Material for the task –
/-- A pinned tray is written to the park reserve (R361) and marked 0x9. -/
def parkTray (core tray : Nat) (s : State) : State :=
  let b := (s.tray core tray).berth
  let bytes := rdBytes s.trays (trayKey core tray 0) 131072
  let s := { s with trays := wrBytes (zeroBytes s.trays (parkKey b core tray) 131072) (parkKey b core tray) bytes }
  let s := s.modTray core tray (fun k => { k with owner := 0x9, parkedBy := some b })
  shelfFlags (forEach (trayUnits b core tray) (programUnit true) s)

/-- Owner of a pinned tray between kernels: the Peel for an accumulator, 0xA for a held tray (R299). -/
def pinnedOwner (s : State) (b core tray : Nat) : Nat :=
  if (s.imageOf b).accs.any (fun a => a.tray = tray && a.cores.contains core) then 0x6 else 0xA

/-- A parked tray returns to its tray number on its core once that is free (R376). -/
def execTrayRestoreDone (core tray : Nat) (s : State) : Res :=
  let y := s.tray core tray
  match y.parkedBy with
  | some b =>
    if y.owner = 0x9 ∧ coreInService s core then
      let bytes := rdBytes s.trays (parkKey b core tray) 131072
      let s := { s with trays := wrBytes (zeroBytes s.trays (trayKey core tray 0) 131072) (trayKey core tray 0) bytes }
      let o := pinnedOwner s b core tray
      let s := forEach (trayUnits b core tray) dropCopy s
      .next (settle (s.modTray core tray (fun k => { k with owner := o, berth := b, parkedBy := none })))
    else .next s
  | none => .next s

end Sys2Proof.Machine
end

Assigned task – Your answer should be the exact lines above from the one with "def parkTray (core" through the one with "let bytes := rdBytes s.trays (parkKey", both included, and nothing besides.

Expected answer –
def parkTray (core tray : Nat) (s : State) : State :=
  let b := (s.tray core tray).berth
  let bytes := rdBytes s.trays (trayKey core tray 0) 131072
  let s := { s with trays := wrBytes (zeroBytes s.trays (parkKey b core tray) 131072) (parkKey b core tray) bytes }
  let s := s.modTray core tray (fun k => { k with owner := 0x9, parkedBy := some b })
  shelfFlags (forEach (trayUnits b core tray) (programUnit true) s)

/-- Owner of a pinned tray between kernels: the Peel for an accumulator, 0xA for a held tray (R299). -/
def pinnedOwner (s : State) (b core tray : Nat) : Nat :=
  if (s.imageOf b).accs.any (fun a => a.tray = tray && a.cores.contains core) then 0x6 else 0xA

/-- A parked tray returns to its tray number on its core once that is free (R376). -/
def execTrayRestoreDone (core tray : Nat) (s : State) : Res :=
  let y := s.tray core tray
  match y.parkedBy with
  | some b =>
    if y.owner = 0x9 ∧ coreInService s core then
      let bytes := rdBytes s.trays (parkKey b core tray) 131072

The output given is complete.